(Saved entries)
/-- A LINK_ACK for the last accepted frame (R273, R274). -/
def State.linkAck (s : State) (p : Nat) : State :=
  let x := s.portAt p
  if x.failover || !x.light then s
  else (s.setPort p { x with sinceAck := 0, ackBy := none }).control p ctlAck (x.expSeq - 1).toNat

/-- The 64-byte units of a received frame count towards the partner's new map, which takes effect after the number that its
SWITCH named; what it leaves out is no spare of this port (R264, R265, R274). -/
def State.passUnits (s : State) (p n : Nat) : State :=
  let x := s.portAt p
  match x.switching with
  | none => s
  | some (map, left) =>
    if n < left then s.setPort p { x with switching := some (map, left - n) }
    else
      let out := (List.range 9).filter fun i => x.map.getLsbD i && !map.getLsbD i && !x.failedWl.contains i
      let s := s.setPort p ({ x with switching := none, failedWl := out ++ x.failedWl }.setMap map)
      let s := if map = x.map then s else s.setFlag (Flag.wavelengthSwitch p)
      (if map = 0 then s.portToDown p else s.refreshLevel).kick p

/-- A frame on a port that is in service (R270, R272, R273). -/
def State.linkFrame (s : State) (p : Nat) (f : List Byte) (uncorrectable : Bool) : State :=
  let x := s.portAt p
  let s := if uncorrectable then s.setFlag (Flag.fecUncorrectable p) else s
  let n := f.length
  let good := !uncorrectable && decide (106 ≤ n ∧ n ≤ 9216) && field f (n - 4) 4 == (crc32 (f.take (n - 4))).toNat
  if !good || field f (n - 8) 1 ≠ x.expSeq.toNat then
    (s.setPort p { x with discarded := x.discarded + 1 }).control p ctlReplay x.expSeq.toNat
  else
    let by' := match x.ackBy with
      | some t => some t
      | none => some (s.time.localNow + 100)
    let s := s.setPort p { x with expSeq := x.expSeq + 1, sinceAck := x.sinceAck + 1, ackBy := by' }
    let s := if x.sinceAck + 1 ≥ 16 then s.linkAck p else s
    s.acceptPacket p f

/-- A port row: the port must exist. -/
def portRow (p : Nat) (r : State) : Host.Outcome State Fault Refusal := if p < portCount then .next r else .fault .noSuchUnit

/-- LINK_FRAME_RECEIVE (R273). In LOW_RATE the frame is discarded and counted as activity (R503). -/
def execLinkFrameReceive (p : Nat) (f : List Byte) (uncorrectable : Bool) (s : State) : Host.Outcome State Fault Refusal :=
  portRow p (
    let x := s.portAt p
    if x.state = .lowRate then
      s.modPower fun w => { w with frameCount := w.frameCount + 1 }
    else if x.receives then (s.linkFrame p f uncorrectable).passUnits p ((f.length + 63) / 64)
    else s)

/-- Frames that a LINK_ACK covers leave the replay buffer (R273). -/
def ackedFrames (replay : List (Byte × List Byte)) (lseq : Byte) : List (Byte × List Byte) :=
  if replay.any fun f => f.1 == lseq then (replay.dropWhile fun f => f.1 != lseq).drop 1 else replay

/-- LINK_ACK_RECEIVE (R273). -/
def execLinkAckReceive (p : Nat) (lseq : Byte) (s : State) : Host.Outcome State Fault Refusal :=
  portRow p (
    let x := s.portAt p
    if x.replay.any fun f => f.1 == lseq then
      (s.setPort p { x with replay := ackedFrames x.replay lseq, replays := 0, oldestAt := s.time.localNow }).kick p
    else s)

/-- Resends frames from a place of the replay buffer onward; after 16 in a row that brought no new acknowledgement the port
retrains instead, none counted during a failover or a loss of light (R266, R273). -/
def State.replayFrom (s : State) (p : Nat) (frames : List (Byte × List Byte)) : State :=
  let x := s.portAt p
  if frames.isEmpty || !(x.state == .up || x.state == .lowRate) || x.failover || !x.light then s
  else if x.replays ≥ 16 then s.startRetrain p
  else
    let s := frames.foldl (fun s f => s.emit (.frame p x.mapNow f.2)) s
    s.setPort p { x with replays := x.replays + 1, oldestAt := s.time.localNow }

/-- REPLAY_REQ_RECEIVE (R273): frames before the named one have arrived. -/
def execReplayReqReceive (p : Nat) (lseq : Byte) (s : State) : Host.Outcome State Fault Refusal :=
  portRow p (
    let x := s.portAt p
    s.replayFrom p (x.replay.dropWhile fun f => f.1 != lseq))

/-- LINK_ACK_TIMER (R273): 100 ns from an accepted frame. -/
def execLinkAckTimer (p : Nat) (s : State) : Host.Outcome State Fault Refusal :=
  portRow p (match (s.portAt p).ackBy with
    | some t => if t ≤ s.time.localNow then s.linkAck p else s
    | none => s)

/-- LINK_REPLAY_TIMEOUT (R273): 500 ns without a LINK_ACK. -/
def execLinkReplayTimeout (p : Nat) (s : State) : Host.Outcome State Fault Refusal :=
  portRow p (
    let x := s.portAt p
    if !x.replay.isEmpty && decide (x.oldestAt + 500 ≤ s.time.localNow) then s.replayFrom p x.replay else s)

/-- RETRAIN_LIMIT_EXPIRY (R267): 1 ms without success. -/
def execRetrainLimitExpiry (p : Nat) (s : State) : Host.Outcome State Fault Refusal :=
  portRow p (
    let x := s.portAt p
    if x.state = .retraining ∧ x.retrainStart + 1000000 ≤ s.time.localNow then s.portToDown p else s)

/-- PORT_RETRAIN_COMPLETE (R273): back to UP, or to LOW_RATE in Doze. -/
def execPortRetrainComplete (p : Nat) (s : State) : Host.Outcome State Fault Refusal :=
  portRow p (
    let x := s.portAt p
    if x.state = .retraining then
      let st : PortState := if s.power.state = .doze ∧ !s.power.exiting then .lowRate else .up
      ((s.setPort p { x with state := st, light := true, replays := 0, oldestAt := s.time.localNow, pausedAt := none }).refreshLevel).kick p
    else s)

/-- SWITCH_RECEIVE (R264, R265): the new map, once the named stripe units have arrived. -/
def execSwitchReceive (p : Nat) (map : BitVec 9) (units : Byte) (s : State) : Host.Outcome State Fault Refusal :=
  portRow p (
    let x := s.portAt p
    if x.state = .up ∨ x.state = .lowRate then (s.setPort p { x with switching := some (map, units.toNat) }).passUnits p 0 else s)

/-- WAVELENGTH_FAILURE (R265): exchanged with the spare, or out of the map. -/
def execWavelengthFailure (p wl : Nat) (s : State) : Host.Outcome State Fault Refusal :=
  if wl ≥ 9 then .fault .noSuchUnit
  else portRow p (
    let x := s.portAt p
    if x.map.getLsbD wl then (s.dropWavelength p wl).kick p
    else if x.failedWl.contains wl then s
    else s.setPort p { x with failedWl := wl :: x.failedWl })

/-- The replay timer stands still from now on (R266). -/
def Port.pause (p : Port) (now : Nat) : Port := { p with pausedAt := some (p.pausedAt.getD now) }
/-- The replay timer goes on once neither a failover nor a loss of light pauses it (R266). -/
def Port.goOn (p : Port) (now : Nat) : Port :=
  if p.failover || !p.light then p
  else match p.pausedAt with
    | some t => { p with oldestAt := p.oldestAt + (now - t), pausedAt := none }
    | none => p

/-- LASER_BANK_FAILURE (R266): the standby bank is lit, or with none usable the port is DOWN; on a DOWN port the failure is
kept. -/
def execLaserBankFailure (p : Nat) (s : State) : Host.Outcome State Fault Refusal :=
  portRow p (
    let x := s.portAt p
    if x.standbyOk && !x.failover then
      if x.state = .down then s.setPort p { x with standbyOk := false, bankB := !x.bankB }
      else s.setPort p ({ x with failover := true, standbyOk := false, sending := none }.pause s.time.localNow)
    else (s.setPort p { x with standbyOk := false, noBank := true }).portToDown p)

/-- LASER_FAILOVER_COMPLETE (R266). -/
def execLaserFailoverComplete (p : Nat) (s : State) : Host.Outcome State Fault Refusal :=
  portRow p (
    let x := s.portAt p
    if x.failover then
      ((s.setPort p ({ x with failover := false, bankB := !x.bankB }.goOn s.time.localNow)).setFlag (Flag.laserFailover p)).kick p
    else s)

/-- LOSS_OF_LIGHT (R266). -/
def execLossOfLight (p : Nat) (s : State) : Host.Outcome State Fault Refusal :=
  portRow p (
    let x := s.portAt p
    if x.light then s.setPort p ({ x with light := false, lightLostAt := s.time.localNow, sending := none }.pause s.time.localNow) else s)

/-- LIGHT_RETURN (R266): within 25 µs. -/
def execLightReturn (p : Nat) (s : State) : Host.Outcome State Fault Refusal :=
  portRow p (
    let x := s.portAt p
    if !x.light ∧ x.state ≠ .retraining then (s.setPort p ({ x with light := true }.goOn s.time.localNow)).kick p else s)

/-- LOSS_OF_LIGHT_EXPIRY (R273): light lost for more than 25 µs. -/
def execLossOfLightExpiry (p : Nat) (s : State) : Host.Outcome State Fault Refusal :=
  portRow p (
    let x := s.portAt p
    if !x.light ∧ x.lightLostAt + 25000 < s.time.localNow then s.startRetrain p else s)

/-- WAKE_REQUEST_RECEIVE (R500, R503, R505): latched in Doze, answered with RESUMED in Run and Hold. -/
def execWakeRequestReceive (p : Nat) (_node : BitVec 10) (s : State) : Host.Outcome State Fault Refusal :=
  portRow p (
    if s.power.state = .doze then s.modPower fun w => { w with portWake := true }
    else if s.awake then
      let s := if s.enteringDoze then s.metWake 1 else s
      s.control p ctlWake (wakeBlock 2 s.nodeNo)
    else s)

/-- RESUMED_RECEIVE (R503): the partner has returned to service. -/
def execResumedReceive (p : Nat) (_node : BitVec 10) (s : State) : Host.Outcome State Fault Refusal :=
  portRow p ((s.modPort p fun x => { x with partnerLowRate := false }).kick p)

/-- ENTERING_LOW_RATE_RECEIVE (R503): no data frame goes to the partner until it resumes. -/
def execEnteringLowRateReceive (p : Nat) (_node : BitVec 10) (s : State) : Host.Outcome State Fault Refusal :=
  portRow p (s.modPort p fun x => { x with partnerLowRate := true })

/-! ## Scheduling (R324–R336) -/

/-- FRAME_TRANSMIT_END (R330). -/
def execFrameTransmitEnd (p : Nat) (s : State) : Host.Outcome State Fault Refusal :=
  portRow p ((s.modPort p fun x => { x with sending := none }).kick p)

/-- SHAPER_TOKEN_ACCRUAL (R328): the tokens of a tenant's class reach what a head frame needs. -/
def execShaperTokenAccrual (_tid _cls p : Nat) (s : State) : Host.Outcome State Fault Refusal := portRow p (s.kick p)

/-- GATE_ENTRY_CHANGE (R332): the entry in force at this count. -/
def execGateEntryChange (p : Nat) (s : State) : Host.Outcome State Fault Refusal :=
  portRow p (
    let x := s.portAt p
    if x.gates.isEmpty || !s.awake then s
    else (s.setPort p { x with gateEntry := (gateWalk x.gates ((s.time.now - x.gateStart).toNat % gateCycle x.gates) 0).1 }).kick p)

/-- When a standby list becomes active: at GATE_BASE, or at the old list's first cycle boundary from then on, which is the
next one where GATE_BASE had passed when GATE_SET came (R332). -/
def Port.switchAt (x : Port) (base : W64) : W64 :=
  if x.gates.isEmpty then base
  else if base ≤ x.gateStart then x.gateStart
  else
    let c := gateCycle x.gates
    x.gateStart + BitVec.ofNat 64 (((base - x.gateStart).toNat + c - 1) / c * c)

/-- GATE_LIST_SWITCH (R332). -/
def execGateListSwitch (p : Nat) (s : State) : Host.Outcome State Fault Refusal :=
  portRow p (
    let x := s.portAt p
    match x.standby with
    | none => s
    | some (g, base) =>
      let at' := x.switchAt base
      if at' ≤ s.time.now ∧ s.awake then
        ((s.setPort p { x with gates := g, gateStart := at', gateEntry := 0, standby := none }).setFlag (Flag.gateSwitched p)).kick p
      else s)

/-! ## Telemetry (R334–R336) -/

def sat32 (n : Nat) : Nat := min 0xFFFFFFFF n

/-- The record of one queue at a boundary (R335). -/
def State.teleRecord (s : State) (port : Nat) (x : Port) (key : Nat) (phase : Bool) (t : W64) : List Byte :=
  let cls := key / 4096
  let tid := key % 4096
  let mine := x.queue.filter fun f => queueKey f.cls f.tid == key
  let sh := s.shaper tid cls
  let head := match x.headFrame key with
    | some f => s.time.localNow - f.queuedAt
    | none => 0
  let tag := tid + 4096 * ((tget s.tenants tid).getD {}).gen
  toLe 8 t.toNat ++ toLe 1 port ++ toLe 1 (cls + if phase then 128 else 0) ++ toLe 2 tag ++
  toLe 4 (sat32 (mine.map x.shaped).sum) ++ toLe 4 (sat32 (tnum x.framesSent key)) ++ toLe 4 (sat32 head) ++
  toLe 4 (sat32 (tnum x.maxDelay key)) ++ toLe 4 (if sh.enable then sh.milli / 1000 else 0xFFFFFFFF)

/-- Writes one record into the telemetry ring, or drops it while the ring is full (R336). -/
def State.writeTele (s : State) (port : Nat) (x : Port) (key : Nat) (t : W64) : State :=
  let y := s.flyer.tele
  if y.written ≥ y.readPos + y.records then
    (s.modFlyer fun f => { f with tele := { y with dropped := y.dropped + 1 } }).setFlag (Flag.ringOverflow port)
  else
    let b := s.teleRecord port x key (decide (y.written / y.records % 2 = 0)) t
    let s := { s with mem := s.mem.areaWrite y.area (y.written % y.records * 32) b }
    s.modFlyer fun f => { f with tele := { y with written := y.written + 1 } }
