-- ==== Sys2Proof/Machine/WhorlCmds.lean ====
section
/-!
DEFINITION. Whorl commands (R167–R170) and waits (R319, R320).
-/
namespace Sys2Proof.Machine

/-! ## Whorl commands (R167) -/

def wcOp (b : List Byte) : Nat := bits 3 0 (field b 4 4)
def wcSkein (b : List Byte) : W32 := BitVec.ofNat 32 (field b 16 4)
def wcDest (b : List Byte) : W32 := BitVec.ofNat 32 (field b 20 4)
def wcLayer (b : List Byte) : Nat := field b 24 2
def wcLayers (b : List Byte) : Nat := field b 26 2
def wcHg (b : List Byte) : Nat := field b 28 2
def wcHgs (b : List Byte) : Nat := field b 30 2
def wcBob (b : List Byte) : Nat := field b 32 4
def wcBobs (b : List Byte) : Nat := field b 36 4
def wcFormat (b : List Byte) : Nat := field b 40 1

/-- The rows that a command names, ascending layer and then head group. -/
def wcRows (b : List Byte) : List Nat :=
  (List.range (wcLayers b)).flatMap fun l => (List.range (wcHgs b)).map fun h => rowKey (wcLayer b + l) (wcHg b + h)
/-- The bobbin indices that a command names, ascending. -/
def wcBobbins (b : List Byte) : List Nat := (List.range (wcBobs b)).map (wcBob b + ·)
/-- The leaf keys that a command names. -/
def wcKeys (b : List Byte) : List Nat := (wcRows b).flatMap fun r => (wcBobbins b).map (r * 65536 + ·)

/-- Whether the named layers and head groups lie in a skein's geometry. -/
def wcInside (b : List Byte) (k : Skein) : Bool := decide (wcLayer b + wcLayers b ≤ k.layers ∧ wcHg b + wcHgs b ≤ k.heads)

/-- The checks of R12 and R167: the source, and the destination of a COPY. -/
def State.whorlChecks (s : State) (tag : W16) (b : List Byte) : Res (Skein × Option Skein) := do
  let op := wcOp b
  checkHeader b 0x12 1 (field b 3 1 == 0 && bits 31 4 (field b 4 4) == 0 && (op == 1 || field b 20 4 == 0) &&
    bits 7 4 (wcFormat b) == 0 && (op == 2 || wcFormat b == 0) && zeroIn b 41 23)
  need (decide (1 ≤ op ∧ op ≤ 3)) St.invalidMode
  let k ← s.skeinOf tag (wcSkein b)
  let d ← if op = 1 then (s.skeinOf tag (wcDest b)).map some else .ok none
  need (decide (1 ≤ wcLayers b ∧ wcLayers b ≤ 256 ∧ 1 ≤ wcHgs b ∧ wcHgs b ≤ 256 ∧ 1 ≤ wcBobs b ∧ wcBobs b ≤ 65536) && wcInside b k &&
    (match d with | some d => wcInside b d | none => true)) St.lengthRange
  need ((wcRows b).all fun r => decide ((wcBob b + wcBobs b) ≤ (k.rowLength r + k.cap - 1) / k.cap)) St.lengthRange
  return (k, d)

/-! ## COPY (R168, R171) -/

/-- The checks of R168 before anything is written. -/
def State.copyChecks (s : State) (b : List Byte) (k d : Skein) : Res Unit := do
  need (k.elements == d.elements && k.format == d.format) St.invalidMode
  need ((wcRows b).all fun r => d.rowLength r == wcBob b * d.cap) St.lengthRange
  let leaves := (wcKeys b).map (tget k.leaves)
  need (leaves.all fun l => match l with | some l => l.tier != 2 | none => false) St.notResident
  need (leaves.all fun l => match l with | some l => l.tier != 3 && l.check != .damaged | none => false) St.recomputeNeeded
  let tokens := fun (bob : Nat) => ((wcRows b).map fun r => ((tget k.leaves (r * 65536 + bob)).map fun (l : Leaf) => l.count).getD 0).foldl max 0
  let indices := (wcBobbins b).flatMap fun bob => (List.range (tokens bob)).map (bob * k.cap + ·)
  let held := indices.filter (thas k.reel)
  let n := (wcKeys b).length + (d.growth (wcKeys b) held (wcRows b)).slots d
  s.dramNeed d.tenant n
  need (held.all fun i => match tget d.reel i, tget k.reel i with
    | some x, some y => x == y
    | _, _ => true) St.appendConflict

/-- The bytes, the sketch, the reel entries and the history of one copied bobbin. -/
def State.copyInto (s : State) (src dst key : Nat) (k : Skein) (l : Leaf) (pbn : Nat) : State :=
  match s.skein? dst with
  | none => s
  | some d =>
    let mem := s.mem.copy (slotAddr l.tier l.pbn) (slotAddr 1 pbn) slotBytes
    let base := keyBob key * k.cap
    let ids := (k.reel.filter fun e => decide (base ≤ e.1 ∧ e.1 < base + l.count))
    let hist := (k.history.filter fun e => e.1 / 64 == keyRow key && decide (base ≤ e.2.1 ∧ e.2.1 < base + l.count))
    let leaf := { l with pin := false, lock := false, move := false, tier := 1, pbn := pbn }
    let d := ((d.addReel ids).takeHistory (hist.map fun e => (e.1, e.2.1, e.2.2)))
    let d := ({ d with leaves := tset d.leaves key leaf }).restate
    let own := (List.range 16).filterMap fun w => (tget k.sketches (sketchKey key w)).map fun r => (w, r)
    let d := if !d.sketch then d
      else if k.sketch ∧ l.tier = 1 ∧ src ≠ dst then
        { d with sketches := own.foldl (fun t x => tset t (sketchKey key x.1) x.2) d.sketches }
      else d.rebuildSketch mem key
    (({ s with mem }).setSkein dst d).checkTails

/-- Copies one bobbin: the status that ends the command, 0 to go on (R168). -/
def State.copyOne (s : State) (src dst key : Nat) : Nat × State :=
  match s.skein? src, s.skein? dst with
  | some k, some d =>
    match tget k.leaves key with
    | none => (St.recomputeNeeded, s)
    | some l =>
      if !bobbinOk s.mem k.cap l (slotAddr l.tier l.pbn) (keyLayer key) (keyHg key) (keyBob key) then
        (St.recomputeNeeded, s.damage src key)
      else
        let indices := ((List.range l.count).map (keyBob key * k.cap + ·)).filter (thas k.reel)
        let grown := d.addReel (k.reel.filter fun e => indices.contains e.1)
        if !s.tailRoom d grown then (St.backpressure, s) else
        match (s.shedFor d grown).grow dst (d.growth [key] indices [keyRow key]) with
        | none => (St.backpressure, s)
        | some s =>
          match (if l.tier = 1 then s.takeSlotNear (groupOf l.pbn) else s.takeSlot) with
          | none => (St.backpressure, s)
          | some (pbn, s) => (St.ok, (s.chargeTier d.tenant 1).copyInto src dst key k l pbn)
  | _, _ => (St.staleHandle, s)

/-- Copies bobbins in order until one fails. -/
def State.copyKeys (s : State) (src dst : Nat) : List Nat → Nat × State
  | [] => (St.ok, s)
  | key :: keys => match s.copyOne src dst key with
    | (0, s) => copyKeys s src dst keys
    | x => x

/-- A whorl command that ends in the step that takes it. -/
def whorlRow (ops : Nat → Bool) (q : Nat) (s : State) (f : W16 → QEntry → List Byte → State → Nat × State) :
    Host.Outcome State Fault Refusal :=
  if s.power.state ≠ .run then .next s
  else headRow (fun b => field b 0 1 == 0x12 && ops (wcOp b)) q s fun j e b s =>
    let (st, s) := f j.tenant e b s
    s.completeEntry q e b st (s.retryFor st (wcKeys b).length)

/-- COPY (R168); a descriptor with a reserved OP is refused here as well (R167). -/
def execCopy (q : Nat) (s : State) : Host.Outcome State Fault Refusal :=
  whorlRow (fun op => op != 2 && op != 3) q s fun tag _ b s =>
    match s.whorlChecks tag b with
    | .error st => (st, s)
    | .ok (k, some d) =>
      (match s.copyChecks b k d with
      | .error st => (st, s)
      | .ok () => s.copyKeys (skIndex (wcSkein b)) (skIndex (wcDest b)) (wcKeys b))
    | .ok (_, none) => (St.invalidMode, s)

/-! ## VERIFY (R170) -/

/-- VERIFY: each failure is handled under R42. -/
def execVerify (q : Nat) (s : State) : Host.Outcome State Fault Refusal :=
  whorlRow (fun op => op == 3) q s fun tag _ b s =>
    match s.whorlChecks tag b with
    | .error st => (st, s)
    | .ok (k, _) =>
      let idx := skIndex (wcSkein b)
      let bad := (wcKeys b).filter fun key => match tget k.leaves key with
        | some l => l.tier == 1 && l.check != .damaged &&
            !bobbinOk s.mem k.cap l (slotAddr 1 l.pbn) (keyLayer key) (keyHg key) (keyBob key)
        | none => false
      let s := bad.foldl (fun s key => s.damage idx key) s
      let damaged := (wcKeys b).any fun key => match (s.skein? idx).bind fun k => tget k.leaves key with
        | some l => l.check == .damaged
        | none => false
      (if damaged then St.recomputeNeeded else St.ok, s)

/-! ## COMPACT (R169) -/

/-- COMPACT: the moves follow, one bobbin at a time. -/
def execCompact (q : Nat) (s : State) : Host.Outcome State Fault Refusal :=
  headRow (fun b => field b 0 1 == 0x12 && wcOp b == 2) q s fun jq e b s =>
    match s.whorlChecks jq.tenant b with
    | .error st => s.completeEntry q e b st 0
    | .ok (k, _) =>
      if !reencodable k.format (wcFormat b) then s.completeEntry q e b St.invalidMode 0
      else
        let id := s.work.nextJob
        let entry : JobEntry := { skein := wcSkein b, first := 0, last := 0, rowFirst := 0, rowCount := 0, len := 0 }
        let j : Job := { queue := q, tenant := jq.tenant, bytes := b, phase := .compacting, query := [], querySlub := 0, trig := e.trig,
                         staging := none, entries := [entry], keys := wcKeys b }
        (s.modWork fun w => { w with nextJob := id + 1, jobs := tset w.jobs id j }).runTier

/-! ## Waits (R319, R320) -/

/-- A test of a wait: none while it goes on (R320). -/
def State.testWait (s : State) (tag : W16) (w : Wait) : Option Nat :=
  let judge := fun (completed failed : Nat) =>
    if failed > w.failLimit then some St.chainError else if completed ≥ w.threshold then some St.ok else none
  if w.sourceKind = 0 then
    match s.jqFor tag w.source.toNat with
    | some j => judge j.completed j.failed
    | none => some St.staleHandle
  else match s.connFor tag w.source with
    | some (_, k) => judge k.completed k.failed
    | none => some St.staleHandle

/-- The wait that a descriptor asks for, or the status that refuses it (R12, R319). -/
def State.parseWait (s : State) (tag : W16) (e : QEntry) (b : List Byte) : Res Wait := do
  let c := field b 4 4
  let kind := bits 0 0 c
  checkHeader b 0x13 1 (field b 3 1 == 0 && bits 31 9 c == 0 && (kind == 1 || field b 18 2 == 0) && zeroIn b 40 24)
  let source : W32 := BitVec.ofNat 32 (field b 16 4)
  need (if kind = 0 then (s.jqFor tag source.toNat).isSome else (s.connFor tag source).isSome) St.staleHandle
  let us := field b 20 4
  need (decide (us ≤ 10000000)) St.lengthRange
  return { tag := entryTag b, sourceKind := kind, source, threshold := field b 24 8, failLimit := field b 32 8, cancelNext := bits 8 1 c,
           deadline := if us = 0 then none else some (s.time.localNow + us * 1000), trig := e.trig }

/-- A wait taken from the head of a job queue. -/
def State.waitJq (s : State) (q : Nat) (tag : W16) (e : QEntry) (b : List Byte) : State :=
  match s.parseWait tag e b with
  | .error st => s.completeEntry q e b st 0
  | .ok w =>
    let s := s.modJq q fun j => { j with wait := some w }
    match s.testWait tag w with
    | some st => s.endWaitJq q w st (st != 0)
    | none => s

/-- A wait at the head of a send queue. -/
def State.waitSq (s : State) (c : Nat) (k : Conn) (e : QEntry) (rest : List QEntry) : State :=
  let b := s.sqBytes k e
  let pop := fun (s : State) => s.modConn c fun k => { k with sq := rest, cancelNext := k.cancelNext - 1 }
  let refused := fun (st : Nat) => ((pop s).endUnsent c k e st).pumpNotices
  if k.state = .error then refused St.connError
  else if k.cancelNext > 0 then refused St.chainError
  else if k.destroyWaiter.isSome then refused St.cancelled
  else if k.state = .draining then s
  else match s.parseWait k.tenant e b with
    | .error st => refused st
    | .ok w =>
      let s := (pop s).modConn c fun k => { k with wait := some w }
      (match s.testWait k.tenant w with
      | some st => s.endWaitSq c w st (st != 0)
      | none => s).pumpNotices

/-- WAIT_DESCRIPTOR (R319, R320): kind 0 a job queue, any other a send queue. -/
def execWaitDescriptor (kind q : Nat) (s : State) : Host.Outcome State Fault Refusal :=
  if kind = 0 then headRow (fun b => field b 0 1 == 0x13) q s fun j e b s => s.waitJq q j.tenant e b
  else match s.conn? q with
    | none => .next s
    | some k =>
      match k.sq with
      | [] => .next s
      | e :: rest =>
        if k.wait.isSome || !s.awake || e.source.isSome || s.sqBad k e || field (s.sqBytes k e) 0 1 != 0x13 then .next s
        else .next (s.waitSq q k e rest)

/-- The wait that stands at the head of a queue, its tenant, and how it ends. -/
def State.standingWait (s : State) (kind q : Nat) : Option (Wait × W16 × (Nat → State)) :=
  if kind = 0 then do
    let j ← tget s.work.jqs q
    let w ← j.wait
    return (w, j.tenant, fun st => s.endWaitJq q w st (st != 0))
  else do
    let k ← s.conn? q
    let w ← k.wait
    return (w, k.tenant, fun st => s.endWaitSq q w st (st != 0))

/-- WAIT_COUNTER_CHANGE (R320): the standing wait tests again. -/
def execWaitCounterChange (kind q : Nat) (s : State) : Host.Outcome State Fault Refusal :=
  match s.standingWait kind q with
  | none => .next s
  | some (w, tag, endW) =>
    if !s.awake then .next s
    else match s.testWait tag w with
      | some st => .next (endW st)
      | none => .next s

/-- WAIT_TIMEOUT_EXPIRY (R320): the counters are tested once more, then the wait ends with ST_WAIT_TIMEOUT. -/
def execWaitTimeoutExpiry (kind q : Nat) (s : State) : Host.Outcome State Fault Refusal :=
  match s.standingWait kind q with
  | none => .next s
  | some (w, tag, endW) =>
    match w.deadline with
    | none => .next s
    | some t =>
      if s.time.localNow < t ∨ !s.awake then .next s
      else .next (endW ((s.testWait tag w).getD St.waitTimeout))

end Sys2Proof.Machine
end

TASK GOAL: There is a line with "def State.linkAck (s" and a line with "(if map = 0" above. Copy exactly those two lines and all lines between them, with nothing else.

TASK OUTPUT:
def State.linkAck (s : State) (p : Nat) : State :=
  let x := s.portAt p
  if x.failover || !x.light then s
  else (s.setPort p { x with sinceAck := 0, ackBy := none }).control p ctlAck (x.expSeq - 1).toNat

/-- The 64-byte units of a received frame count towards the partner's new map, which takes effect after the number that its
SWITCH named; what it leaves out is no spare of this port (R264, R265, R274). -/
def State.passUnits (s : State) (p n : Nat) : State :=
  let x := s.portAt p
  match x.switching with
  | none => s
  | some (map, left) =>
    if n < left then s.setPort p { x with switching := some (map, left - n) }
    else
      let out := (List.range 9).filter fun i => x.map.getLsbD i && !map.getLsbD i && !x.failedWl.contains i
      let s := s.setPort p ({ x with switching := none, failedWl := out ++ x.failedWl }.setMap map)
      let s := if map = x.map then s else s.setFlag (Flag.wavelengthSwitch p)
      (if map = 0 then s.portToDown p else s.refreshLevel).kick p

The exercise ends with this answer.